在场的所有人出了崇文帝外,都露出了一副诧异的目光,都在想着他说这话是什么意思。还没想清楚,又听见一道有些沧桑的声音响起:“朕……对不起皇后。”
声音沧桑又带着点悲伤和悔恨,有种穿破时空的感觉,像是透过空气看到了心中一直想看的某个人一样。
御书房内流着浓浓悲伤的气息,良久,崇文帝才再次开口:“何静怡,给朕说一说你查到当年的事情吧。”
何静怡上前一步,道:“皇上,我去颜和山庄碰见了当年在皇后身边的伺候的侍女,她将当年的秘密都告诉了我。皇上,你要有个心理准备。”
崇文帝抬眼看了她一眼,轻轻点了点头。
何静怡有些欲言又止,低声道:“皇上,四皇子不是你的亲生的。”
崇文帝身形巨震,险些气血上涌晕了过去,一时间,他眼中划过一抹复杂的情绪,更多的是震惊。

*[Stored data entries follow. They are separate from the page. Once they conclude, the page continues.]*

-- ==== Sys2Proof/Machine/Flags.lean ====
section
/-! DEFINITION. Fault sources, their reactions and the events (15_faults_events, R428 to R449), and the give-up of
the interlock grant they cause (R405). -/

namespace Sys2Proof.Machine

/-! ### Source numbers (R450) -/

/-- STATE_SPLIT (0:0) -/
abbrev Src.stateSplit : Nat := 0
/-- PLAN_REJECT (0:1) -/
abbrev Src.planReject : Nat := 1
/-- PLAN_AMEND_FAIL (0:2) -/
abbrev Src.planAmendFail : Nat := 2
/-- FCR_LATCH (0:3) -/
abbrev Src.fcrLatch : Nat := 3
/-- SWAP_DISCARD (0:4) -/
abbrev Src.swapDiscard : Nat := 4
/-- TICK_ACT_CHECK (0:5) -/
abbrev Src.tickActCheck : Nat := 5
/-- TICK_ACT_DISCARD (0:6) -/
abbrev Src.tickActDiscard : Nat := 6
/-- TICK_MISSED (0:7) -/
abbrev Src.tickMissed : Nat := 7
/-- TICK_OVERRUN (0:8) -/
abbrev Src.tickOverrun : Nat := 8
/-- USTOR_NO_LOCK (0:9) -/
abbrev Src.ustorNoLock : Nat := 9
/-- USTOR_CFG (0:10) -/
abbrev Src.ustorCfg : Nat := 10
/-- USTOR_LOSS (0:11) -/
abbrev Src.ustorLoss : Nat := 11
/-- USTOR_AHEAD (0:12) -/
abbrev Src.ustorAhead : Nat := 12
/-- HSYNC_ABORT (0:13) -/
abbrev Src.hsyncAbort : Nat := 13
/-- REF10M_FAULT (0:14) -/
abbrev Src.ref10mFault : Nat := 14
/-- PPS_IN_FAULT[i] (0:16 up) -/
abbrev Src.ppsInFault (i : Nat) : Nat := 16 + i
/-- TB_REFUSED[n] (1:0 up) -/
abbrev Src.tbRefused (n : Nat) : Nat := 32 + n
/-- TB_SLEW[n] (1:8 up) -/
abbrev Src.tbSlew (n : Nat) : Nat := 40 + n
/-- TB_HOLDOVER[n] (1:16 up) -/
abbrev Src.tbHoldover (n : Nat) : Nat := 48 + n
/-- TB_MASTER[n] (1:24 up) -/
abbrev Src.tbMaster (n : Nat) : Nat := 56 + n
/-- TB_EPOCH_CHECK[n] (2:0 up) -/
abbrev Src.tbEpochCheck (n : Nat) : Nat := 64 + n
/-- REFCLK_LOSS[g] (2:8 up) -/
abbrev Src.refclkLoss (g : Nat) : Nat := 72 + g
/-- PLL_UNLOCK_CORE (2:16) -/
abbrev Src.pllUnlockCore : Nat := 80
/-- PLL_UNLOCK_PRZ (2:17) -/
abbrev Src.pllUnlockPrz : Nat := 81
/-- PLL_UNLOCK_TIME (2:18) -/
abbrev Src.pllUnlockTime : Nat := 82
/-- PLL_UNLOCK_MGT (2:19) -/
abbrev Src.pllUnlockMgt : Nat := 83
/-- SYSOSC_LOSS (2:20) -/
abbrev Src.sysoscLoss : Nat := 84
/-- LINK_DOWN[g] (3:0 up) -/
abbrev Src.linkDown (g : Nat) : Nat := 96 + g
/-- FEC_UNCORR[g] (3:8 up) -/
abbrev Src.fecUncorr (g : Nat) : Nat := 104 + g
/-- PKTBUF_CE[g] (3:16 up) -/
abbrev Src.pktbufCe (g : Nat) : Nat := 112 + g
/-- PKTBUF_UE[g] (3:24 up) -/
abbrev Src.pktbufUe (g : Nat) : Nat := 120 + g
/-- RX_BUF_OVF[g] (4:0 up) -/
abbrev Src.rxBufOvf (g : Nat) : Nat := 128 + g
/-- MM_VERIFY_FAIL[g] (4:8 up) -/
abbrev Src.mmVerifyFail (g : Nat) : Nat := 136 + g
/-- GATE_BANK_FAIL[g] (4:16 up) -/
abbrev Src.gateBankFail (g : Nat) : Nat := 144 + g
/-- GATE_OVERRUN[g] (4:24 up) -/
abbrev Src.gateOverrun (g : Nat) : Nat := 152 + g
/-- TWIN_ROGUE[g] (5:0 up) -/
abbrev Src.twinRogue (g : Nat) : Nat := 160 + g
/-- TWIN_RESET[g] (5:8 up) -/
abbrev Src.twinReset (g : Nat) : Nat := 168 + g
/-- PATH_LOSS[g] (5:16 up) -/
abbrev Src.pathLoss (g : Nat) : Nat := 176 + g
/-- METER_RED[g] (5:24 up) -/
abbrev Src.meterRed (g : Nat) : Nat := 184 + g
/-- NODE_FULL[g] (6:0 up) -/
abbrev Src.nodeFull (g : Nat) : Nat := 192 + g
/-- PRZ_IN_FORMAT (6:8) -/
abbrev Src.przInFormat : Nat := 200
/-- PRZ_IN_RATE (6:9) -/
abbrev Src.przInRate : Nat := 201
/-- PRZ_IN_SYNCH (6:10) -/
abbrev Src.przInSynch : Nat := 202
/-- PRZ_IN_NOTB (6:11) -/
abbrev Src.przInNotb : Nat := 203
/-- PRZ_IN_STALE (6:12) -/
abbrev Src.przInStale : Nat := 204
/-- PRZ_IN_BREAK (6:13) -/
abbrev Src.przInBreak : Nat := 205
/-- PANE_INCOMPLETE (6:14) -/
abbrev Src.paneIncomplete : Nat := 206
/-- PANE_LATE_INPUT (6:15) -/
abbrev Src.paneLateInput : Nat := 207
/-- PRZ_REANCHOR (6:16) -/
abbrev Src.przReanchor : Nat := 208
/-- PRZ_STORE_CE (6:17) -/
abbrev Src.przStoreCe : Nat := 209
/-- PRZ_STORE_UE (6:18) -/
abbrev Src.przStoreUe : Nat := 210
/-- PANE_DROP (6:19) -/
abbrev Src.paneDrop : Nat := 211
/-- TX_ACT_DENIED (7:0) -/
abbrev Src.txActDenied : Nat := 224
/-- RA_LATE (7:1) -/
abbrev Src.raLate : Nat := 225
/-- TX_CANCEL_VISIBLE (7:2) -/
abbrev Src.txCancelVisible : Nat := 226
/-- TX_ESCAPED (7:3) -/
abbrev Src.txEscaped : Nat := 227
/-- SVP_UNDERRUN (7:4) -/
abbrev Src.svpUnderrun : Nat := 228
/-- QM_LAP (7:5) -/
abbrev Src.qmLap : Nat := 229
/-- QM_CR_LAP (7:6) -/
abbrev Src.qmCrLap : Nat := 230
/-- QM_HOST_RD (7:7) -/
abbrev Src.qmHostRd : Nat := 231
/-- QM_RX_NODESC (7:8) -/
abbrev Src.qmRxNodesc : Nat := 232
/-- DMA_HOST_RD (7:9) -/
abbrev Src.dmaHostRd : Nat := 233
/-- DMA_HOST_WR (7:10) -/
abbrev Src.dmaHostWr : Nat := 234
/-- DMA_WR_LAST (7:11) -/
abbrev Src.dmaWrLast : Nat := 235
/-- DMA_LOOP (7:12) -/
abbrev Src.dmaLoop : Nat := 236
/-- DMA_CHECK (7:13) -/
abbrev Src.dmaCheck : Nat := 237
/-- MEM_TRAIN (8:0) -/
abbrev Src.memTrain : Nat := 256
/-- MEM_CE (8:1) -/
abbrev Src.memCe : Nat := 257
/-- MEM_UE_PANE (8:2) -/
abbrev Src.memUePane : Nat := 258
/-- MEM_UE_CTRL (8:3) -/
abbrev Src.memUeCtrl : Nat := 259
/-- MEM_UE_SCRATCH (8:4) -/
abbrev Src.memUeScratch : Nat := 260
/-- MIRROR_COMPAT (8:5) -/
abbrev Src.mirrorCompat : Nat := 261
/-- MIRROR_CHECK (8:6) -/
abbrev Src.mirrorCheck : Nat := 262
/-- MIRROR_LOSS (8:7) -/
abbrev Src.mirrorLoss : Nat := 263
/-- MIRROR_STALE (8:8) -/
abbrev Src.mirrorStale : Nat := 264
/-- PAIR_CONTEST (8:9) -/
abbrev Src.pairContest : Nat := 265
/-- PAIR_RELEASE (8:10) -/
abbrev Src.pairRelease : Nat := 266
/-- PAIR_TAKEOVER (8:11) -/
abbrev Src.pairTakeover : Nat := 267
/-- MGT_WDOG (8:12) -/
abbrev Src.mgtWdog : Nat := 268
/-- CSR_TIMEOUT[b] (9:0 up) -/
abbrev Src.csrTimeout (b : Nat) : Nat := 288 + b
/-- TEMP_WARN (10:0) -/
abbrev Src.tempWarn : Nat := 320
/-- TEMP_CRIT (10:1) -/
abbrev Src.tempCrit : Nat := 321
/-- VOLT_ALARM[r] (10:2 up) -/
abbrev Src.voltAlarm (r : Nat) : Nat := 322 + r
/-- CURR_ALARM (10:11) -/
abbrev Src.currAlarm : Nat := 331
/-- MGT_FW_FAULT (10:12) -/
abbrev Src.mgtFwFault : Nat := 332
/-- MGT_SRAM_UE (10:13) -/
abbrev Src.mgtSramUe : Nat := 333
/-- FUSE_ERR (10:14) -/
abbrev Src.fuseErr : Nat := 334
/-- PCIE_LINK_DOWN[h] (10:15 up) -/
abbrev Src.pcieLinkDown (h : Nat) : Nat := 335 + h
/-- PCIE_UNCORR[h] (10:17 up) -/
abbrev Src.pcieUncorr (h : Nat) : Nat := 337 + h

贵妃也是一脸诧异的神情,语气有些安慰道:“皇上……”
崇文帝很快便平复了情绪,问道:“那这件事与皇后有什么关系?”
何静怡朝崇文帝看了看,简洁道:“当年淑妃的孩子在出生的时候就已经死了,她为了稳固自己的地位,将一个侍卫的孩子抱了过来。而这个孩子,也就是当今是四皇子,真正的生父是颜和山庄庄主的父亲,生母就是当年伺候皇后的侍女。”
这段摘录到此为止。